Children Bioethics and the question of normality: The cases of behavioral and cognitive disorders through pharmaceutical treatment

Speech presented at the 12th World Conference on Bioethics, Medical Ethics and Health Law organized by the UNESCO Chair in Bioethics in Limassol, Cyprus on 2017

A recent BBC article suggests that faking feeling, especially of understanding and compassion, might be good for one’s career . As a proposal, the claim is that being insincere, displaying feelings you don’t actually have, might be good for your professional or overall social life.

The article’s very first example involves a doctor, who claims that she often does not feel compassionate towards her patients, particularly those whose health conditions are the result of their particular lifestyle (e.g. as a result of a bad diet, alcohol or heavy smoking). But, says the doctor, by acting as if she cared, she actually gets better results from her patients, who consequently feel more comfortable and become more open to advice. This, says the doctor, is a big advantage for the overall therapeutic outcome.

The issue here is not only whether faking it, even in the name of science, is bad or immoral. It is rather that one would expect a doctor to be compassionate or caring in the first place, because compassionate attitude is part of what it is to be a doctor. From this perspective, telling a doctor to pretend to care more than he actually does, perhaps for the patient’s own good, is not to tell him to do something extra. In fact, not only is it part of what it is to be a doctor, it is also an attitude prescribed by the Hippocratic oath: the 4th clause of the modern version of the Hippocratic oath states ‘I will remember that there is art to medicine as well as science, and that warmth, sympathy, and understanding may outweigh the surgeon’s knife or the chemist’s drug’.

There are various take away lessons from the story. It highlights, for instance, the importance of mediation and an overall need for a more humane medicine.

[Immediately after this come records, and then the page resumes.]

/-- The registers of the CAN block (R630). -/
def blockCAN : List RegRow :=
  [⟨0x90000, 0x1000, 8, 0x0, 1, [CAN_CTL_FD_EN, CAN_CTL_TERM, CAN_CTL_RECOVER, CAN_CTL_AUTO_RECOVER, CAN_CTL_ENABLE, CAN_CTL_MODE]⟩,
   ⟨0x90004, 0x1000, 8, 0x0, 1, [CAN_STATUS_TABLE_PENDING, CAN_STATUS_TDCV, CAN_STATUS_COLUMN, CAN_STATUS_ROW, CAN_STATUS_MATRIX_RUN, CAN_STATUS_EFF_MODE, CAN_STATUS_STATE]⟩,
   ⟨0x90008, 0x1000, 8, 0x0, 1, [CAN_NBT_TRIPLE, CAN_NBT_NSJW, CAN_NBT_NTSEG2, CAN_NBT_NTSEG1, CAN_NBT_NBRP]⟩,
   ⟨0x9000c, 0x1000, 8, 0x0, 1, [CAN_DBT_TDCO, CAN_DBT_TDC, CAN_DBT_DSJW, CAN_DBT_DTSEG2, CAN_DBT_DTSEG1, CAN_DBT_DBRP]⟩,
   ⟨0x90010, 0x1000, 8, 0x0, 1, [CAN_ERRCNT_BUSOFFS, CAN_ERRCNT_RP, CAN_ERRCNT_REC, CAN_ERRCNT_TEC]⟩,
   ⟨0x90014, 0x1000, 8, 0x0, 1, [CAN_TSCOUNT_COUNT]⟩,
   ⟨0x90018, 0x1000, 8, 0x0, 1, [CAN_MATRIX_CTL_OFFSET, CAN_MATRIX_CTL_RUN]⟩,
   ⟨0x90400, 0x1000, 8, 0x0, 1, [CAN_RX_STATUS_LOST, CAN_RX_STATUS_UNMATCHED, CAN_RX_STATUS_WR]⟩,
   ⟨0x90404, 0x1000, 8, 0x0, 1, [CAN_RX_ACK_ENTRY]⟩,
   ⟨0x90408, 0x1000, 8, 0x0, 1, [CAN_TSCAP_CNT_CAP_CNT]⟩,
   ⟨0x9040c, 0x1000, 8, 0x0, 1, [CAN_TSCAP_MONO_LO_CAP_MONO_LO]⟩,
   ⟨0x90410, 0x1000, 8, 0x0, 1, [CAN_TSCAP_MONO_HI_CAP_MONO_HI]⟩,
   ⟨0x90414, 0x1000, 8, 0x0, 1, [CAN_TX_STATS_STALE, CAN_TX_STATS_ABANDONED]⟩]

/-- Every register of the module, in block-base order (R623, R630). -/
def all : List RegRow :=
  blockSYS ++ blockTIM ++ blockLANE ++ blockSCL ++ blockTASK ++ blockLGR ++ blockCYC ++ blockPRT ++ blockTWN ++ blockCAN ++ blockGW ++ blockLBB ++ blockDIO ++ blockFC ++ blockDBK ++ blockCFG ++ blockUPD ++ blockSEC ++ blockDBG ++ blockTEST

end Reg

end Sys2Proof
end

However, what I would like to focus upon is the above story as the need to pinpoint a more comprehensive and mostly human approach to the issue. By a more humane approach I mean an approach that does not involve just going through the various steps of medical methodology as if one were following a manual. In fact, what I would like to discuss is exactly that: the sympathy and warmth that outweigh the surgeon’s knife, but most importantly, the chemist’s drug.

At the basis of all this we need to appreciate the fact that a patient is a human being. An appreciation of the difference creates an obligation to keep in mind that any patient is primarily a human being and needs to be approached as such. As a patient, a human being is moreover at its most fragile state. A patient is not merely a vessel that contains a disease or injury which needs to be repaired or resolved like a problem. If, on the other hand, problem-solving remains the only priority, then understanding and compassion will always be extrinsic factors, and in some cases, might even be completely absent.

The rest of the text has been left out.